TWO days after concluding the acquisition of Zain at $10.7 billion, Bharti said it would introduce the concept of ‘affordable tariffs’, a move that may initiate a price war in Nigeria.

Bharti, known for its low tariffs in India had on Tuesday confirmed the conclusion of its acquisition of Zain’s Africa assets with the appointment of Oba Otudeko as chairman of the Nigerian unit.

Speaking on the approach to the African business, Bharti Airtel CEO in charge of International Operations, Manoj Kohli, said: “We will not go for tariff cut.

We will go for a long-term affordability strategy which is good for the customer and for the company.

“The monthly usage is 60-70 minutes per customer in Africa against 450-500 minutes in India.

“There is a pent-up demand. Tariffs are high in Africa. Our objective is not to introduce low tariffs in Africa… Our objective is affordability.

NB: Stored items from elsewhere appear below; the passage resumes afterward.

-- ==== Sys2Proof/Machine/Engine.lean ====
section
/-! DEFINITION. How a context issues an instruction, how a pass ends, replay and retirement, and what each class of
instruction does (06_journeyman_engines.md R181 to R204). -/

namespace Sys2Proof.Machine

set_option autoImplicit false

/-- INSN_MAX of a guild (Table 6-14). -/
def State.insnMax (s : State) (g : Nat) : Nat := max 64 (s.rd (Reg.GLD_BUDGET.INSN_MAX g))

/-- Guild and engine of a context key. -/
abbrev keyGuild (k : Nat) : Nat := k / 64
abbrev keyEngine (k : Nat) : Nat := k / 4 % 16

/-- A test pass handed to Warden (R472). -/
def State.testOut (s : State) (k : Nat) (x : Ctx) (d : Desc) (trap : Option Nat) : State :=
  { s with eng := { s.eng with tests := s.eng.tests ++ [⟨keyGuild k, keyEngine k, x.flight, d, x.win, x.eff, trap⟩] } }

/-- A program ended with an exception of a reason, its edits, effects and descriptor writes discarded (R165, R166, R190,
R197). -/
def State.endException (s : State) (k : Nat) (x : Ctx) (reason : Nat) : State :=
  let s1 := s.setCtx k none
  if x.test then s1.testOut k x { x.d with verdict := 2, reason := reason } none
  else
    match s.flight? x.flight with
    | none => s1
    | some f => s1.complete x.flight { f.d with verdict := 2, reason := reason } false

/-- An entry of the trap log (Table 6-18); WRAPPED when it overwrites one not yet read (Table 6-17). -/
def State.logTrap (s : State) (k : Nat) (x : Ctx) (code : TrapCode) (user : Nat) : State :=
  let g := keyGuild k
  let i := s.rd (Reg.GLD_TRAP_PTR.NEXT g)
  let y := s.guild g
  let s0 := s.setGuild g { y with unread := i :: y.unread.filter (fun j => j ≠ i) }
  let s1 := if y.unread.contains i then s0.wr (Reg.GLD_TRAP_PTR.WRAPPED g) 1 else s0
  let w0 := keyEngine k * 2 ^ 28 + k % 4 * 2 ^ 26 + code.n * 2 ^ 22 + user % 256 * 2 ^ 14 + x.pc % 2 ^ 14
  ((((s1.putWord (Reg.GLD_TRAP_LOG_W0.addr g i) (BitVec.ofNat 32 w0)).putWord (Reg.GLD_TRAP_LOG_W1.addr g i)
    (BitVec.ofNat 32 (x.d.flow * 2 ^ 16 + x.d.seq))).putWord (Reg.GLD_TRAP_LOG_W2.addr g i) (BitVec.ofNat 32 (x.d.handle * 2 ^ 8))).putWord
    (Reg.GLD_TRAP_LOG_W3.addr g i) (BitVec.ofNat 32 s.now)).wr (Reg.GLD_TRAP_PTR.NEXT g) ((i + 1) % 16)

/-- PASS_TRAP (R197): the pass becomes EXCEPTION ENGINE_TRAP, logged and counted; a test pass ends with the trap code as its
result (R472). On an engine that has failed the pass is left to be replayed, and the trap is not logged (R201). -/
def State.trap (s : State) (k : Nat) (x : Ctx) (code : TrapCode) (user : Nat) : State :=
  let g := keyGuild k
  if x.test then (s.setCtx k none).testOut k x x.d (some code.n)
  else if s.eng.failed.contains (k / 4) then s
  else
    let s1 := ((s.logTrap k x code user).inc (Cnt.GLD_TRAPS g)).raiseLimited .ENGINE_TRAP (srcGld g)
      (code.n * 2 ^ 22 + keyEngine k * 2 ^ 18 + x.pc % 2 ^ 14) g 1000000
    s1.endException k x 7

We will see what the level of affordability a normal customer wants is,” said Kohli.

Cheaper call rates and multiple tariff plans have pushed up India’s mobile subscriber base, where a minimum of 13-15 million users are added every month.

He said Airtel would introduce more tariff plans suiting the customer profile and pay capability in each of the 15 African countries.

The average revenue per user is $7 in Africa and the average tariff is more than 10 times that of India. In India, the lowest call charges touch 10-15 cents.

He said Airtel would invest about $800 million “this fiscal in Africa for network roll out and services, though this figure is yet to be finalised.”

He said the company can extract more utilisation for this capex as it will get an Indian business model and Indian rates of capex.
Kohli, who will shift to Nairobi this week to head Bharti Airtel’s Africa business, said the company would finalise vendors for the African operations in the next two months.